§ **WORK TO COMPLETE**
Please determine the number of lines in the material below that contain the word "supplyGroup", and state it alone.

§ **DATA FOR REVIEW**
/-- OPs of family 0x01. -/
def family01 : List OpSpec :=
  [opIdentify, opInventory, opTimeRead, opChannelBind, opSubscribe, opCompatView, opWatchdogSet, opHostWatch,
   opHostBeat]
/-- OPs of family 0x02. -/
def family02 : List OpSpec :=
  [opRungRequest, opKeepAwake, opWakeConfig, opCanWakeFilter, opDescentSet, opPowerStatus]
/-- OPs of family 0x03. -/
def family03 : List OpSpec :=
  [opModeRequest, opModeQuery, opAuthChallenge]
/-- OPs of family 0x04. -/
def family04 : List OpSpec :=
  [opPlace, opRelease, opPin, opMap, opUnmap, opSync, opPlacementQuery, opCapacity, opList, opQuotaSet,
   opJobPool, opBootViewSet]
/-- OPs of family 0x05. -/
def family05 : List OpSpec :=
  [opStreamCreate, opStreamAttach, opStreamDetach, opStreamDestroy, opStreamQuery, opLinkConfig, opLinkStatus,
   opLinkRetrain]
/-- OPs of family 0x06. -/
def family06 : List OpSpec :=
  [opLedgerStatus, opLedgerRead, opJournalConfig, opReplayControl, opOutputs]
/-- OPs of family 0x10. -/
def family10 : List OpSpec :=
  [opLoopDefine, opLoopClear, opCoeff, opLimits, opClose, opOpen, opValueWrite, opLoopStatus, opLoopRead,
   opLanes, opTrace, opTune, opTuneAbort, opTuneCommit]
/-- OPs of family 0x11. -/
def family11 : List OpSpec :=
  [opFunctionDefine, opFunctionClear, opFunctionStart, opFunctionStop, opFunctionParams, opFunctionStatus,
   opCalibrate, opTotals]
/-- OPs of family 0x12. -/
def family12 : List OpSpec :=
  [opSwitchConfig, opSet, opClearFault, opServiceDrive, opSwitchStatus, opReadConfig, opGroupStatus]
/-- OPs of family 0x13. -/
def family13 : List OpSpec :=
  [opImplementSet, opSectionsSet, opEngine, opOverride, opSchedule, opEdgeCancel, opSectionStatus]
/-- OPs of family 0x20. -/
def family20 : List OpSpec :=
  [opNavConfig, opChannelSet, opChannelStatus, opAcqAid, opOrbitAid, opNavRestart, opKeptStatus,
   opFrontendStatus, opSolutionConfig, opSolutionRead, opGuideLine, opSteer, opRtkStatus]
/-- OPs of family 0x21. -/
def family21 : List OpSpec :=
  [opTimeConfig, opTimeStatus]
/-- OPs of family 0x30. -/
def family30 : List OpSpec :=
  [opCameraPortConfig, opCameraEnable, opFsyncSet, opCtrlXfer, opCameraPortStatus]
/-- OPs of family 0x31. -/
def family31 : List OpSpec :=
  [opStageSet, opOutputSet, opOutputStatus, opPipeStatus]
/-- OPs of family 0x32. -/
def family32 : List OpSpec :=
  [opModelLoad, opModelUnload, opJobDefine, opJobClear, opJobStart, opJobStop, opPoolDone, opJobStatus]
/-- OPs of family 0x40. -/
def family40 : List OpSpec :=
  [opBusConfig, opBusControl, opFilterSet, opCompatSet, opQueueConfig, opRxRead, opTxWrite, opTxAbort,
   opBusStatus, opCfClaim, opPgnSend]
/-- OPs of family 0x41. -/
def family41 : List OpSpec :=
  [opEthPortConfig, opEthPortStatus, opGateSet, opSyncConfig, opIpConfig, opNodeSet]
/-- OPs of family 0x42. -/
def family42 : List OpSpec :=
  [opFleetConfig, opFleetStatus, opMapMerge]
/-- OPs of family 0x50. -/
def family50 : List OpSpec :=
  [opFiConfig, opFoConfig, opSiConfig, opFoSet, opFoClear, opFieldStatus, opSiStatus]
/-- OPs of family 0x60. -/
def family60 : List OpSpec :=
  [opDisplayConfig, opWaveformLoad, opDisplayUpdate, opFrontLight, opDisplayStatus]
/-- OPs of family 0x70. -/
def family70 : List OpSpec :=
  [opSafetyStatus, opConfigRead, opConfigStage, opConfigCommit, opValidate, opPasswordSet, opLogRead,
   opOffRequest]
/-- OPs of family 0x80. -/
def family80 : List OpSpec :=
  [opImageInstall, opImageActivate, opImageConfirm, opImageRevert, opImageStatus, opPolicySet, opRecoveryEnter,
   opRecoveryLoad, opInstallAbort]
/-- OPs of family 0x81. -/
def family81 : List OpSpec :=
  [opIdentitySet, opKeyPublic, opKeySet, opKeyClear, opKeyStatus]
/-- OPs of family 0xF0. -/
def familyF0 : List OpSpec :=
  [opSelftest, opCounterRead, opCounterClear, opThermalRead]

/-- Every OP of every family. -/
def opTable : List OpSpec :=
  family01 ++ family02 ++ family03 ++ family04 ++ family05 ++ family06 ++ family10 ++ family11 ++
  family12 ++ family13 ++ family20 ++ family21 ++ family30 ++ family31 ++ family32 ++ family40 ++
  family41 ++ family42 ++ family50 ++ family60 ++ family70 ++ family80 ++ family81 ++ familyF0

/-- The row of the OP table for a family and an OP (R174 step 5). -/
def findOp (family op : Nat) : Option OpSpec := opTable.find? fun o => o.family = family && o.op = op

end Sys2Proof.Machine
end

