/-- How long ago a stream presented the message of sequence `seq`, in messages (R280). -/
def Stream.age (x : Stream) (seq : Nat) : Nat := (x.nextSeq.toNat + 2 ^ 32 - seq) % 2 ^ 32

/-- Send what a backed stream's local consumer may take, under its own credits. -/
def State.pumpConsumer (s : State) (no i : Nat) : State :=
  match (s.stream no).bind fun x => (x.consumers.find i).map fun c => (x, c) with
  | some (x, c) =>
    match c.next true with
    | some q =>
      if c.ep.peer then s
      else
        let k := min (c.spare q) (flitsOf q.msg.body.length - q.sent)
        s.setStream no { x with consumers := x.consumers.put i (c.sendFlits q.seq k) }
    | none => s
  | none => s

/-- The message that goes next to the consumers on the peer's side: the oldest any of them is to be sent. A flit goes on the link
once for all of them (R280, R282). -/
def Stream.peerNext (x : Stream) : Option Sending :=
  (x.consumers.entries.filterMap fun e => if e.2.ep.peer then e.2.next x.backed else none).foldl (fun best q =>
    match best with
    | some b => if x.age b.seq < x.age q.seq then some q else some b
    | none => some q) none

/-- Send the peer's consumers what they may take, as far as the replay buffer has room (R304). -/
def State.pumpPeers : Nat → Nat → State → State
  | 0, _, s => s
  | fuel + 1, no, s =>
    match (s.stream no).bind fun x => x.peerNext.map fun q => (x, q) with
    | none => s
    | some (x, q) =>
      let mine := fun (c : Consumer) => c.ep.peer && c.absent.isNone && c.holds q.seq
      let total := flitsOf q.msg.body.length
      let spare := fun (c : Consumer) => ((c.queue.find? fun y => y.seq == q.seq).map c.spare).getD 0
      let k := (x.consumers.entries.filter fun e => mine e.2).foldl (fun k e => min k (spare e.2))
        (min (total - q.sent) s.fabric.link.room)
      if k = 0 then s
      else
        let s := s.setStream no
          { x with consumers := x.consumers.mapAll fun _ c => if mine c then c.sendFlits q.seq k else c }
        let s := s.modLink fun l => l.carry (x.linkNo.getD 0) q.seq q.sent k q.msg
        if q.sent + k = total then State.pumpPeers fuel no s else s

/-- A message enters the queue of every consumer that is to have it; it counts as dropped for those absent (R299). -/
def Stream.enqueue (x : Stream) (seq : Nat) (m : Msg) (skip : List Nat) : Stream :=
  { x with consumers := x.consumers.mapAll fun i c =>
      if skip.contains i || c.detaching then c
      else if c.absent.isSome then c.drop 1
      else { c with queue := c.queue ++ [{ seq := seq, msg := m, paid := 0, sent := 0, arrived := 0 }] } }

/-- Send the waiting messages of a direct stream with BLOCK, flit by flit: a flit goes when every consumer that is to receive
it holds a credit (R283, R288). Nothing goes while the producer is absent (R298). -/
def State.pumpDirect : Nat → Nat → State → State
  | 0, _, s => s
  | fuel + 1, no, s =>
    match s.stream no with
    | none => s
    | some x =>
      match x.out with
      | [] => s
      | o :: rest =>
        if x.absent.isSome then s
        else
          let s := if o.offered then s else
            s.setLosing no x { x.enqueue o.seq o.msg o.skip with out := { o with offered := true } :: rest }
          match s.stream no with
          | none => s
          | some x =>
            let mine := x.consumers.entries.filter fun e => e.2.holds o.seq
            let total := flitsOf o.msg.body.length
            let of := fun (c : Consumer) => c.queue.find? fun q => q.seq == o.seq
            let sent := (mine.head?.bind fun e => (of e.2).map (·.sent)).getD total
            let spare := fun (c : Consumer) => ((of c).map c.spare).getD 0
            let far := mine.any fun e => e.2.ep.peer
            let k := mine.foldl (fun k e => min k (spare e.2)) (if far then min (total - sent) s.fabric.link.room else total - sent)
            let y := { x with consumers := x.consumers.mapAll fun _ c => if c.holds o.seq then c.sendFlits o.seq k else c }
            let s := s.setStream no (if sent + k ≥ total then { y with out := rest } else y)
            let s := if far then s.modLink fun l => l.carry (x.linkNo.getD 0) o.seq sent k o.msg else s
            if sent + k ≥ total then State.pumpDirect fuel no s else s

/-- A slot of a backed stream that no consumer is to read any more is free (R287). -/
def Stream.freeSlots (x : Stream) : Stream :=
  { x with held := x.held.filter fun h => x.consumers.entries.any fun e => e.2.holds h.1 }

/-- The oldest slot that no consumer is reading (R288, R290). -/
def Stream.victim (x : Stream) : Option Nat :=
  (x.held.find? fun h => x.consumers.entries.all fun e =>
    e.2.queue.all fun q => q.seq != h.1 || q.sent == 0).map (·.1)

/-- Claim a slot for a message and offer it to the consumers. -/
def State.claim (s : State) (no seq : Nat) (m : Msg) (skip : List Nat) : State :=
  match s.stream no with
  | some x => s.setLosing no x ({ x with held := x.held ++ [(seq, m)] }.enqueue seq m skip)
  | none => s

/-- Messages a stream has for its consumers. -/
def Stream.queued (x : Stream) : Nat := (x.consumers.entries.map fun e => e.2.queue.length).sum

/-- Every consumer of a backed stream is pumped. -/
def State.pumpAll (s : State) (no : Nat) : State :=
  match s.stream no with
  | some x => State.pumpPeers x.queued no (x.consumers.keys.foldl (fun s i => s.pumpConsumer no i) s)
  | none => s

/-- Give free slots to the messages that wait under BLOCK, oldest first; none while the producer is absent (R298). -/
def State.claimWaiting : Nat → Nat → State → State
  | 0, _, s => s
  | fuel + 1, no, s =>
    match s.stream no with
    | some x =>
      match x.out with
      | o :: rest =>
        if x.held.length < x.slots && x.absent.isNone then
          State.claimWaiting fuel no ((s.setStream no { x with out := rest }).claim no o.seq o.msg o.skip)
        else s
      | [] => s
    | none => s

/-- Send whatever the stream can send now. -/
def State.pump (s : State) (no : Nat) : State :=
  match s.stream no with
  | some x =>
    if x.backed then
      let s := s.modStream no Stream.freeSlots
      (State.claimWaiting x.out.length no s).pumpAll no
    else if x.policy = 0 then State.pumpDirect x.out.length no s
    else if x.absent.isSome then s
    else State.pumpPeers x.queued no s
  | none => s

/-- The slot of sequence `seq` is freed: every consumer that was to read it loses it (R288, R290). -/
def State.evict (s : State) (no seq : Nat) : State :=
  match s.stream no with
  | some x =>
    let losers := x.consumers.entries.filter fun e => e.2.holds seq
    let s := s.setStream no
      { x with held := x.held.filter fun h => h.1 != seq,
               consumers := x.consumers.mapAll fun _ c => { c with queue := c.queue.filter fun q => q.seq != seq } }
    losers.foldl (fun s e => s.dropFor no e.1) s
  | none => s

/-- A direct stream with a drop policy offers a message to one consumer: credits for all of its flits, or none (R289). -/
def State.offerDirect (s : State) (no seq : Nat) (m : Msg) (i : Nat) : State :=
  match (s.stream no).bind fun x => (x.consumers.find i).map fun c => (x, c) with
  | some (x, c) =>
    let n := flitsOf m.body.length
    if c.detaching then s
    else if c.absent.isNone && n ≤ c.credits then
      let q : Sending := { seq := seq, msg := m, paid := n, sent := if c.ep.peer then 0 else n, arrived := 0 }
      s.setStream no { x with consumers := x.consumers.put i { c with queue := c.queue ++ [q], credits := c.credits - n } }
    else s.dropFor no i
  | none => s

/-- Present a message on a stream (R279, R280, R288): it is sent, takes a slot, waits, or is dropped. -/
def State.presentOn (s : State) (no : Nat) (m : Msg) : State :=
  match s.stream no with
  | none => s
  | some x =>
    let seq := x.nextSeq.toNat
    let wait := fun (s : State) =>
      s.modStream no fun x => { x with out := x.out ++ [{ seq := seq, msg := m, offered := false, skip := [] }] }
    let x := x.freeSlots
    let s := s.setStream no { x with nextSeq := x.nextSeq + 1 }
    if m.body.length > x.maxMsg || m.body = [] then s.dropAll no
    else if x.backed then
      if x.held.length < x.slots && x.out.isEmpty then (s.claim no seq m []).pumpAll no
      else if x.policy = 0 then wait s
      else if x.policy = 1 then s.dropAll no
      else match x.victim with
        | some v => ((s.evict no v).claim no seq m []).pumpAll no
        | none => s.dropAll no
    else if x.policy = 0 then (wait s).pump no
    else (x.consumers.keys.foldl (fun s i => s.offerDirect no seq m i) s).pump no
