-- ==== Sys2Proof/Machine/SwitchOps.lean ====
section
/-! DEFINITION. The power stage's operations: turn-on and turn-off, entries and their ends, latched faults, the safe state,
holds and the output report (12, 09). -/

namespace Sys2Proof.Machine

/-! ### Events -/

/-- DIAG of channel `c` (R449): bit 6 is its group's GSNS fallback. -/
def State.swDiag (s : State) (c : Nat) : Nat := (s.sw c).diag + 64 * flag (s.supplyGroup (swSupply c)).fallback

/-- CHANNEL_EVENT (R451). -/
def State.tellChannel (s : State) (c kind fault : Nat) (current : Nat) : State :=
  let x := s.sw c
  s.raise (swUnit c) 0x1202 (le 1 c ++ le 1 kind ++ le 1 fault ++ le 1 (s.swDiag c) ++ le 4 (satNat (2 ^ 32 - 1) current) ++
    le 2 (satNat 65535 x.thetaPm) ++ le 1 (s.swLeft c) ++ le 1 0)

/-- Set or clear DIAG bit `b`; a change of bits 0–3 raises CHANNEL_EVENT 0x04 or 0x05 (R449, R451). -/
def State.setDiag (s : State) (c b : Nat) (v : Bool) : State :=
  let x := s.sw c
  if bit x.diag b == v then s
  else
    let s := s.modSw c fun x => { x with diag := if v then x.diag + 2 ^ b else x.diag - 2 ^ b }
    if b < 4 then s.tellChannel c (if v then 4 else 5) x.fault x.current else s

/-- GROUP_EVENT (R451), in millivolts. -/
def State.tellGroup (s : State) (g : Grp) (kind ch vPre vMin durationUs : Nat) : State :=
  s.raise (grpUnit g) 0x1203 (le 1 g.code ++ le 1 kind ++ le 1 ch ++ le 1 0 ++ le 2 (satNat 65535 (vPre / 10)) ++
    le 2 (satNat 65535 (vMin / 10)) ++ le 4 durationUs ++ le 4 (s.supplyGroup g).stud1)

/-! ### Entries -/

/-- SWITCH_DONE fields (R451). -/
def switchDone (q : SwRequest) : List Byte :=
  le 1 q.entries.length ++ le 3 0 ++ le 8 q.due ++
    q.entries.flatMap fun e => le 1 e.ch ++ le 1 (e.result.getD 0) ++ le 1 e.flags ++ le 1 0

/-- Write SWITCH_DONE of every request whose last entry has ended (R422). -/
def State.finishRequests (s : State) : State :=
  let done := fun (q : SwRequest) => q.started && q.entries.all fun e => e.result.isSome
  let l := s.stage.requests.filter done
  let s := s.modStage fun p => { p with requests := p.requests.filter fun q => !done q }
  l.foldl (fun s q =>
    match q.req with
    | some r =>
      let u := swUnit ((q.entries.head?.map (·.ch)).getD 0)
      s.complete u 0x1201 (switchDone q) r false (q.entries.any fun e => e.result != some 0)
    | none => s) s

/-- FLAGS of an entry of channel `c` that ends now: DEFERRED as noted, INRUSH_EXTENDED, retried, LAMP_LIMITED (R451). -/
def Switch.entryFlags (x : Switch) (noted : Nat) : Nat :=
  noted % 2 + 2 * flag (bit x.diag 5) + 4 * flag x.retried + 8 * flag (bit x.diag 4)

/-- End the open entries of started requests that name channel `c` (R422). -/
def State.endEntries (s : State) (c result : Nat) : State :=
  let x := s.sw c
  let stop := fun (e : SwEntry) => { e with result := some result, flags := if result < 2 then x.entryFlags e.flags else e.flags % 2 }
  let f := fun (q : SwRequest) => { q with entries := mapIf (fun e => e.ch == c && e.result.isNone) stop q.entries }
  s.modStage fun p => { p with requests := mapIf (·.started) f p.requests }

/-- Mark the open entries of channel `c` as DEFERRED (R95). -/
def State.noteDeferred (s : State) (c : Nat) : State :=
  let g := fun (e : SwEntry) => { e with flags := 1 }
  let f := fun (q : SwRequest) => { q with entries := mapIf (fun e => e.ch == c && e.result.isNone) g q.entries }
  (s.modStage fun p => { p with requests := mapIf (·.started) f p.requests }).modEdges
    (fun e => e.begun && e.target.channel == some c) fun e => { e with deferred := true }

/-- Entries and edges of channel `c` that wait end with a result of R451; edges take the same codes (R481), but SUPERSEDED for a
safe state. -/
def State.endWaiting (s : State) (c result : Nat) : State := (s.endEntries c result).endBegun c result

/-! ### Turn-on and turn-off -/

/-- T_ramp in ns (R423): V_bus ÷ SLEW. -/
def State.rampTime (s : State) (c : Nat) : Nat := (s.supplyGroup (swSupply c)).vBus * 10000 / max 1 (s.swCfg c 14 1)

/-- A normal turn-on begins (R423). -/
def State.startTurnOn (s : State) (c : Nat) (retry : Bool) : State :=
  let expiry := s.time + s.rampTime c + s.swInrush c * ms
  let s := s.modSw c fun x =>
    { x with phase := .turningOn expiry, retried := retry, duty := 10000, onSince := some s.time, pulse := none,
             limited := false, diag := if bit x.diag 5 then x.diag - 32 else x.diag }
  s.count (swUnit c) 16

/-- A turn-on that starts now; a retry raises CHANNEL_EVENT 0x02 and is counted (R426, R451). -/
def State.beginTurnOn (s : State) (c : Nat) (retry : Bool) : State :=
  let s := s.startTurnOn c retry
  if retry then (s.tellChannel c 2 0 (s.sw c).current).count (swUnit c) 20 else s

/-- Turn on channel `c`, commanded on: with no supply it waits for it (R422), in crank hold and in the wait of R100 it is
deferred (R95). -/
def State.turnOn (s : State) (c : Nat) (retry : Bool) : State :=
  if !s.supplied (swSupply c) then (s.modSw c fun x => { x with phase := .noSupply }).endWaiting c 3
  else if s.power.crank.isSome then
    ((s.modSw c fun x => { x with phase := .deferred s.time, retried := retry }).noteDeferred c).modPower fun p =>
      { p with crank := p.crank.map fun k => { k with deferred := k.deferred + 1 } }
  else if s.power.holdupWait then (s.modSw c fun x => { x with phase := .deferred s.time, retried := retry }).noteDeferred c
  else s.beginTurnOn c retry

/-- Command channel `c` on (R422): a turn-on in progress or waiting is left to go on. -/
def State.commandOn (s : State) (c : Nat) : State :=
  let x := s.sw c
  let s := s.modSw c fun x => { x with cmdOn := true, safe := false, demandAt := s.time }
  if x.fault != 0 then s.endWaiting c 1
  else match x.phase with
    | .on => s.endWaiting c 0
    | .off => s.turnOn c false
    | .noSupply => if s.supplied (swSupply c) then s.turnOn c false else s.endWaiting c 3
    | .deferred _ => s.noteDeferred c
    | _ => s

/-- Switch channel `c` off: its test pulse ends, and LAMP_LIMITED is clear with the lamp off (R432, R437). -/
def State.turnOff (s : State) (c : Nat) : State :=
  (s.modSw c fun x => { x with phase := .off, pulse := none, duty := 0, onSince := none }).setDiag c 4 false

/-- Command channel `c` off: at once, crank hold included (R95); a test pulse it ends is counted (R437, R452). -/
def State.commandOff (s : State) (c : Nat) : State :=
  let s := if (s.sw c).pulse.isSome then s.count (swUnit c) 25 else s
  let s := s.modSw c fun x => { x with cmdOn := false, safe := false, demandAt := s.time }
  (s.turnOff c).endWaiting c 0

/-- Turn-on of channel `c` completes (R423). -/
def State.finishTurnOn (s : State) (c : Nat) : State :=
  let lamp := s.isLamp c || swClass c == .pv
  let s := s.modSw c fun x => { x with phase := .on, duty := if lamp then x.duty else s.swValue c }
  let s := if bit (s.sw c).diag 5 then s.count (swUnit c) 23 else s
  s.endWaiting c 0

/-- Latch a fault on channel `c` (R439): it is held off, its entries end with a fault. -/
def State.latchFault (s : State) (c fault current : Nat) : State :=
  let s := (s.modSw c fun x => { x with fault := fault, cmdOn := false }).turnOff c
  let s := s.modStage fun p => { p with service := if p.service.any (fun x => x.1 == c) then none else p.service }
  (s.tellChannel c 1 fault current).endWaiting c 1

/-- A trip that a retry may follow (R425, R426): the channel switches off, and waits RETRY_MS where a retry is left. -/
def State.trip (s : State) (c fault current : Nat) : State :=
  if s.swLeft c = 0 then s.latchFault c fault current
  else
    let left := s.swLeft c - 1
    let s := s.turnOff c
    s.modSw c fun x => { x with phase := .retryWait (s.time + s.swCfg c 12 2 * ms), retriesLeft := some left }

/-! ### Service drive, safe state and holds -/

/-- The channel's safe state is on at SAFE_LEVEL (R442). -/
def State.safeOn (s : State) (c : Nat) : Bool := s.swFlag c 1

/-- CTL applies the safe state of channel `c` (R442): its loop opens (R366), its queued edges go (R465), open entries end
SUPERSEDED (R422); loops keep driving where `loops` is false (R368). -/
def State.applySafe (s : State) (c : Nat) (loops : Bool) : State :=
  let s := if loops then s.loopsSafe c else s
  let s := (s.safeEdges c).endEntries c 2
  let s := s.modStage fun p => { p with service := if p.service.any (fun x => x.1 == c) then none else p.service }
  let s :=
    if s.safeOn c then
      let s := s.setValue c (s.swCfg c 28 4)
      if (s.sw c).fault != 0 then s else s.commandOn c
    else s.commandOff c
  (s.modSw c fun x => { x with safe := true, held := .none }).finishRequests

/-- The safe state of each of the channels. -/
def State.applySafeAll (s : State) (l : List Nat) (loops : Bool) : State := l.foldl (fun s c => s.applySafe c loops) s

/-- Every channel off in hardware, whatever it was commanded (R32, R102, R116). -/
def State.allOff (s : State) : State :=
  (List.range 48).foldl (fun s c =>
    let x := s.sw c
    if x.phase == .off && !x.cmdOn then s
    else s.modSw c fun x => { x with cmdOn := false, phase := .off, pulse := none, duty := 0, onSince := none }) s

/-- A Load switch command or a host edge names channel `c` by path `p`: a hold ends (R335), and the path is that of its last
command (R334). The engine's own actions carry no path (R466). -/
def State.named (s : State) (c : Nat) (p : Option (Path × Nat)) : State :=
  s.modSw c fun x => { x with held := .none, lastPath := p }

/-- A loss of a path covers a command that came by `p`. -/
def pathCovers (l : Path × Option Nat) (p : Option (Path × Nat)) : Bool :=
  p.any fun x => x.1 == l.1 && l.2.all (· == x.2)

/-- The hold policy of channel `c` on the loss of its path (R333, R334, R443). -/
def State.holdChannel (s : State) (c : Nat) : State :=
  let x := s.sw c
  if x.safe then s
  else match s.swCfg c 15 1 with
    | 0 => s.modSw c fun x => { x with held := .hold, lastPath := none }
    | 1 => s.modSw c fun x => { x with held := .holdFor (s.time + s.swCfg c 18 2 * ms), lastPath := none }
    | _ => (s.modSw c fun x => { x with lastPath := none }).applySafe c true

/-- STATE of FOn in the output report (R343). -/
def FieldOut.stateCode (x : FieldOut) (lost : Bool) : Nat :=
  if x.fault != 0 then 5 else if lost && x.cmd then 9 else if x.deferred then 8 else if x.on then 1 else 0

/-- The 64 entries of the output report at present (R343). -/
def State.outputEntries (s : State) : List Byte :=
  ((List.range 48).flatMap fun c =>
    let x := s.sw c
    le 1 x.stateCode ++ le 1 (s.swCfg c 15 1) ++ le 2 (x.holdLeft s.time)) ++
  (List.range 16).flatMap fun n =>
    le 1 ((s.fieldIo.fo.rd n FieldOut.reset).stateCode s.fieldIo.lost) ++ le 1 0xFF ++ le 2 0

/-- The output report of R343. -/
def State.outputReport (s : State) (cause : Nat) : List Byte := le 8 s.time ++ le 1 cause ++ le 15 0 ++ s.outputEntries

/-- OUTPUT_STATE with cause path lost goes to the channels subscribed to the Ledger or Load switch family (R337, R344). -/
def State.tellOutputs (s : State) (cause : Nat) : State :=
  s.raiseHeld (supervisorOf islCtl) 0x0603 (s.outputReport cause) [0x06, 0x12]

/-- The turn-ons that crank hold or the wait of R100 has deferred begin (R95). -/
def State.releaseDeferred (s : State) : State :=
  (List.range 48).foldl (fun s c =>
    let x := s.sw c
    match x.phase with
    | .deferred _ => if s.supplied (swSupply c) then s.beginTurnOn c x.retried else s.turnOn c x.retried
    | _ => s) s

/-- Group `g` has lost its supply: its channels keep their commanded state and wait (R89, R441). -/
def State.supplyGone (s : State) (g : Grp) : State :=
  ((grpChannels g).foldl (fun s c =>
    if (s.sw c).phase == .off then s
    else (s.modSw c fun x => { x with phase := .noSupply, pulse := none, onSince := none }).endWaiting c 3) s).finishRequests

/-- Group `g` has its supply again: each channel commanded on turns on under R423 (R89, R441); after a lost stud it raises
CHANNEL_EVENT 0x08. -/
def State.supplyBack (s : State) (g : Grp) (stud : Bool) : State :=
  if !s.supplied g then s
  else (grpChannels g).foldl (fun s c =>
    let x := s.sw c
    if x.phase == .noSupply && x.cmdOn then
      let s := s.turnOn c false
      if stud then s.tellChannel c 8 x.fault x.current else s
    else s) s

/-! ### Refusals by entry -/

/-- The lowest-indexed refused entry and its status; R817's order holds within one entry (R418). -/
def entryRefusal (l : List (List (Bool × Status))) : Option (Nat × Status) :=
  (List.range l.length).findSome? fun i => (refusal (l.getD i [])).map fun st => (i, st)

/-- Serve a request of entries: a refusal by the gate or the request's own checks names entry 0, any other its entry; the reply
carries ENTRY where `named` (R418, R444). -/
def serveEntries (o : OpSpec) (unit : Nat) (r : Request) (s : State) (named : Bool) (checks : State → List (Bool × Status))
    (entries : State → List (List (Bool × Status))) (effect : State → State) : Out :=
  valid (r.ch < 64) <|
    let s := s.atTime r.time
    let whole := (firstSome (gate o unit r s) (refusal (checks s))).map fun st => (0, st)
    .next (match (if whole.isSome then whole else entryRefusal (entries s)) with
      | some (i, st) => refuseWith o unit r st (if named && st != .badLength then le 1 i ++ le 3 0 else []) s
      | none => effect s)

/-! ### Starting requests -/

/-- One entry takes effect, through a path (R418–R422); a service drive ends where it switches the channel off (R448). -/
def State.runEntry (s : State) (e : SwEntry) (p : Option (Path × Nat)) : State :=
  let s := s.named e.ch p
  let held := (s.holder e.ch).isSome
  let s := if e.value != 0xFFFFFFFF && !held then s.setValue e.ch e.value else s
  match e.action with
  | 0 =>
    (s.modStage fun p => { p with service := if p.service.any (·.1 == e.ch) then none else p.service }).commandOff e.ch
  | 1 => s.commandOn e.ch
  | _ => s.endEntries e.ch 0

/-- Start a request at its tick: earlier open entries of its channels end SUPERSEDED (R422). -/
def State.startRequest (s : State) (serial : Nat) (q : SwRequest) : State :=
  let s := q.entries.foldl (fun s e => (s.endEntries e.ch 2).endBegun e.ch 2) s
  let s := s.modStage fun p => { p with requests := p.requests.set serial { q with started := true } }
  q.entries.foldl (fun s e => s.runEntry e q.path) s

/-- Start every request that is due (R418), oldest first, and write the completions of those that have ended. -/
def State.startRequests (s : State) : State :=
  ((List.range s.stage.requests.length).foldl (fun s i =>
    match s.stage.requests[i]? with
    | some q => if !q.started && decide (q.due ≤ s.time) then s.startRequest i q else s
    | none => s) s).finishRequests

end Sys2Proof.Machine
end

§ **WORKED SOLUTION**
3